Na afloop bleek de Britse positie onhoudbaar en trok de brigade zich terug, met niet meer dan wat de troepen konden dragen. De voorraden en het veldhospitaal bleven achter. De terugtrekking naar Ladysmith lukte wonderwel omdat de Boerengeneraal Koch zijn opdracht om een blokkerende positie op de Biggarsberg in te nemen niet eervol genoeg vond en het offensief koos, zodat de Britten vrij de ruimte hadden. De troepen van Koch werden bij Elandslaagte (waar ze niet hadden horen te zijn) door de Britse hoofdmacht afgeslacht.

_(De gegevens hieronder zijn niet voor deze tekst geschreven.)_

/-- The CRD_ registers. -/
def regsCrd : List RegDef := [
  ⟨"CRD_ID", 0xD0000, none, [
    ⟨"PORTS", 3, 0, .ro, .fixed 0x4, .any⟩,
    ⟨"HS200_PORTS", 7, 4, .ro, .fixed 0x3, .any⟩,
    ⟨"FORMAT", 31, 16, .ro, .fixed 0x1, .any⟩]⟩,
  ⟨"CRD_PORT0_CFG", 0xD0004, none, [
    ⟨"EN", 0, 0, .rw, .retained 0x1, .any⟩,
    ⟨"MAX_MODE", 2, 1, .rw, .retained 0x1, .within 0 2⟩,
    ⟨"MAX_WIDTH", 4, 3, .rw, .retained 0x2, .within 0 2⟩,
    ⟨"V18", 5, 5, .rw, .retained 0x0, .any⟩]⟩,
  ⟨"CRD_PORT1_CFG", 0xD0008, none, [
    ⟨"EN", 0, 0, .rw, .retained 0x0, .any⟩,
    ⟨"MAX_MODE", 2, 1, .rw, .retained 0x1, .within 0 2⟩,
    ⟨"MAX_WIDTH", 4, 3, .rw, .retained 0x2, .within 0 2⟩,
    ⟨"V18", 5, 5, .rw, .retained 0x0, .any⟩]⟩,
  ⟨"CRD_PORT2_CFG", 0xD000C, none, [
    ⟨"EN", 0, 0, .rw, .retained 0x0, .any⟩,
    ⟨"MAX_MODE", 2, 1, .rw, .retained 0x1, .within 0 2⟩,
    ⟨"MAX_WIDTH", 4, 3, .rw, .retained 0x2, .within 0 2⟩,
    ⟨"V18", 5, 5, .rw, .retained 0x0, .any⟩]⟩,
  ⟨"CRD_PORT3_CFG", 0xD0010, none, [
    ⟨"EN", 0, 0, .rw, .retained 0x0, .any⟩,
    ⟨"MAX_MODE", 2, 1, .rw, .retained 0x1, .within 0 2⟩,
    ⟨"MAX_WIDTH", 4, 3, .rw, .retained 0x2, .within 0 2⟩,
    ⟨"V18", 5, 5, .rw, .retained 0x0, .any⟩]⟩,
  ⟨"CRD_PSEL", 0xD0014, none, [
    ⟨"PORT", 1, 0, .rw, .fixed 0x0, .any⟩]⟩,
  ⟨"CRD_PORT_STAT", 0xD0018, none, [
    ⟨"STATE", 2, 0, .ro, .live, .any⟩,
    ⟨"REASON", 5, 3, .ro, .live, .any⟩,
    ⟨"MODE", 7, 6, .ro, .live, .any⟩,
    ⟨"WIDTH", 9, 8, .ro, .live, .any⟩,
    ⟨"TAP", 15, 10, .ro, .live, .any⟩]⟩,
  ⟨"CRD_NOTICE", 0xD001C, none, [
    ⟨"INSERTED", 0, 0, .w1c, .live, .any⟩,
    ⟨"REMOVED", 1, 1, .w1c, .live, .any⟩,
    ⟨"REMOVED_IN_WRITE", 2, 2, .w1c, .live, .any⟩,
    ⟨"FAILED", 3, 3, .w1c, .live, .any⟩,
    ⟨"SWITCH_FALLBACK", 4, 4, .w1c, .live, .any⟩,
    ⟨"CARD_FAULT", 5, 5, .w1c, .live, .any⟩]⟩]

/-- The LIO_ registers. -/
def regsLio : List RegDef := [
  ⟨"LIO_ID", 0xE0000, none, [
    ⟨"GPIOS", 7, 0, .ro, .fixed 0x20, .any⟩,
    ⟨"ROUTES", 15, 8, .ro, .fixed 0xC, .any⟩]⟩,
  ⟨"LIO_GPIO_EN", 0xE0004, none, [
    ⟨"PINS", 31, 0, .rw, .retained 0x0, .any⟩]⟩,
  ⟨"LIO_GPIO_DIR", 0xE0008, none, [
    ⟨"PINS", 31, 0, .rw, .retained 0x0, .any⟩]⟩,
  ⟨"LIO_GPIO_OUT", 0xE000C, none, [
    ⟨"PINS", 31, 0, .rw, .retained 0x0, .any⟩]⟩,
  ⟨"LIO_GPIO_IN", 0xE0010, none, [
    ⟨"PINS", 31, 0, .ro, .live, .any⟩]⟩,
  ⟨"LIO_ROUTE0", 0xE0020, none, [
    ⟨"PIN", 4, 0, .rwl, .retained 0x0, .any⟩,
    ⟨"EN", 5, 5, .rw, .retained 0x0, .any⟩]⟩,
  ⟨"LIO_ROUTE1", 0xE0024, none, [
    ⟨"PIN", 4, 0, .rwl, .retained 0x1, .any⟩,
    ⟨"EN", 5, 5, .rw, .retained 0x0, .any⟩]⟩,
  ⟨"LIO_ROUTE2", 0xE0028, none, [
    ⟨"PIN", 4, 0, .rwl, .retained 0x2, .any⟩,
    ⟨"EN", 5, 5, .rw, .retained 0x0, .any⟩]⟩,
  ⟨"LIO_ROUTE3", 0xE002C, none, [
    ⟨"PIN", 4, 0, .rwl, .retained 0x3, .any⟩,
    ⟨"EN", 5, 5, .rw, .retained 0x0, .any⟩]⟩,
  ⟨"LIO_ROUTE4", 0xE0030, none, [
    ⟨"PIN", 4, 0, .rwl, .retained 0x4, .any⟩,
    ⟨"EN", 5, 5, .rw, .retained 0x0, .any⟩]⟩,
  ⟨"LIO_ROUTE5", 0xE0034, none, [
    ⟨"PIN", 4, 0, .rwl, .retained 0x5, .any⟩,
    ⟨"EN", 5, 5, .rw, .retained 0x0, .any⟩]⟩,
  ⟨"LIO_ROUTE6", 0xE0038, none, [
    ⟨"PIN", 4, 0, .rwl, .retained 0x6, .any⟩,
    ⟨"EN", 5, 5, .rw, .retained 0x0, .any⟩]⟩,
  ⟨"LIO_ROUTE7", 0xE003C, none, [
    ⟨"PIN", 4, 0, .rwl, .retained 0x7, .any⟩,
    ⟨"EN", 5, 5, .rw, .retained 0x0, .any⟩]⟩,
  ⟨"LIO_ROUTE8", 0xE0040, none, [
    ⟨"PIN", 4, 0, .rwl, .retained 0x8, .any⟩,
    ⟨"EN", 5, 5, .rw, .retained 0x0, .any⟩]⟩,
  ⟨"LIO_ROUTE9", 0xE0044, none, [
    ⟨"PIN", 4, 0, .rwl, .retained 0x9, .any⟩,
    ⟨"EN", 5, 5, .rw, .retained 0x0, .any⟩]⟩,
  ⟨"LIO_ROUTE10", 0xE0048, none, [
    ⟨"PIN", 4, 0, .rwl, .retained 0xA, .any⟩,
    ⟨"EN", 5, 5, .rw, .retained 0x0, .any⟩]⟩,
  ⟨"LIO_ROUTE11", 0xE004C, none, [
    ⟨"PIN", 4, 0, .rwl, .retained 0xB, .any⟩,
    ⟨"EN", 5, 5, .rw, .retained 0x0, .any⟩]⟩,
  ⟨"LIO_PSEL", 0xE0050, none, [
    ⟨"PIN", 4, 0, .rw, .fixed 0x0, .any⟩]⟩,
  ⟨"LIO_PIN_STAT", 0xE0054, none, [
    ⟨"OWNER", 3, 0, .kw, .live, .any⟩,
    ⟨"CLASS", 6, 4, .kw, .live, .any⟩]⟩,
  ⟨"LIO_PMB", 0xE0058, none, [
    ⟨"SPEED0", 1, 0, .rw, .retained 0x1, .within 0 2⟩,
    ⟨"SPEED1", 3, 2, .rw, .retained 0x1, .within 0 2⟩]⟩,
  ⟨"LIO_VRM_LO", 0xE005C, none, [
    ⟨"MAP", 31, 0, .rw, .retained 0x0, .any⟩]⟩,
  ⟨"LIO_VRM_HI", 0xE0060, none, [
    ⟨"MAP", 31, 0, .rw, .retained 0x0, .any⟩]⟩,
  ⟨"LIO_NOTICE", 0xE0064, none, [
    ⟨"VRM_FAULT", 0, 0, .w1c, .live, .any⟩,
    ⟨"PIN_CONFLICT", 1, 1, .w1c, .live, .any⟩,
    ⟨"FLASH_WRITTEN", 2, 2, .w1c, .live, .any⟩]⟩]

/-- The CFG_ registers. -/
def regsCfg : List RegDef := [
  ⟨"CFG_ID", 0xF0000, none, [
    ⟨"FORMAT", 15, 0, .ro, .fixed 0x1, .any⟩,
    ⟨"ACTORS", 23, 16, .ro, .fixed 0x20, .any⟩]⟩,
  ⟨"CFG_STATUS", 0xF0004, none, [
    ⟨"SOURCE", 0, 0, .ro, .live, .any⟩,
    ⟨"LIST_STAGED", 1, 1, .ro, .live, .any⟩,
    ⟨"FW_STAGED", 2, 2, .ro, .live, .any⟩,
    ⟨"CLAIM", 4, 3, .ro, .live, .any⟩,
    ⟨"CEREMONY", 5, 5, .ro, .live, .any⟩,
    ⟨"SESSIONS", 10, 6, .ro, .live, .any⟩]⟩,
  ⟨"CFG_CSEQ_LO", 0xF0008, none, [
    ⟨"CSEQ", 31, 0, .ro, .live, .any⟩]⟩,
  ⟨"CFG_CSEQ_HI", 0xF000C, none, [
    ⟨"CSEQ", 31, 0, .ro, .live, .any⟩]⟩,
  ⟨"CFG_TILES_OLD_LO", 0xF0010, none, [
    ⟨"TILES", 31, 0, .ro, .live, .any⟩]⟩,
  ⟨"CFG_TILES_OLD_HI", 0xF0014, none, [
    ⟨"TILES", 31, 0, .ro, .live, .any⟩]⟩,
  ⟨"CFG_NOTICE", 0xF0018, none, [
    ⟨"FALLBACK", 0, 0, .w1c, .live, .any⟩,
    ⟨"APPLIED", 1, 1, .w1c, .live, .any⟩,
    ⟨"ENTRY_IGNORED", 2, 2, .w1c, .live, .any⟩,
    ⟨"PIN_CONFLICT", 3, 3, .w1c, .live, .any⟩,
    ⟨"SESSION_EXPIRED", 4, 4, .w1c, .live, .any⟩]⟩]

/-- Every register of the configuration space. -/
def regTable : List RegDef :=
  regsId ++ regsHqi ++ regsDsp ++ regsKst ++ regsTil ++ regsSem ++ regsEnt ++ regsPrt ++ regsLcy ++ regsVlt ++ regsPwr ++ regsThg ++ regsMir ++ regsEvr ++ regsCrd ++ regsLio ++ regsCfg

end Sys2Proof.Machine
end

De commandant van het Boerenleger Joubert vond de operatie bij Dundee eigenlijk mislukt. Als generaal Meyer een dag gewacht had, totdat de troepen van generaal Erasmus in positie waren, zou de Slag bij Talana Hill niet verloren zijn, en als generaal Koch zijn opdracht had uitgevoerd om positie in te nemen op de Biggarsberg had de hele Britse brigade bij Dundee tot overgave gedwongen kunnen worden. Nu had Joubert wel terreinwinst en hield hij het initiatief, maar was weinig schade toegebracht aan de Britten.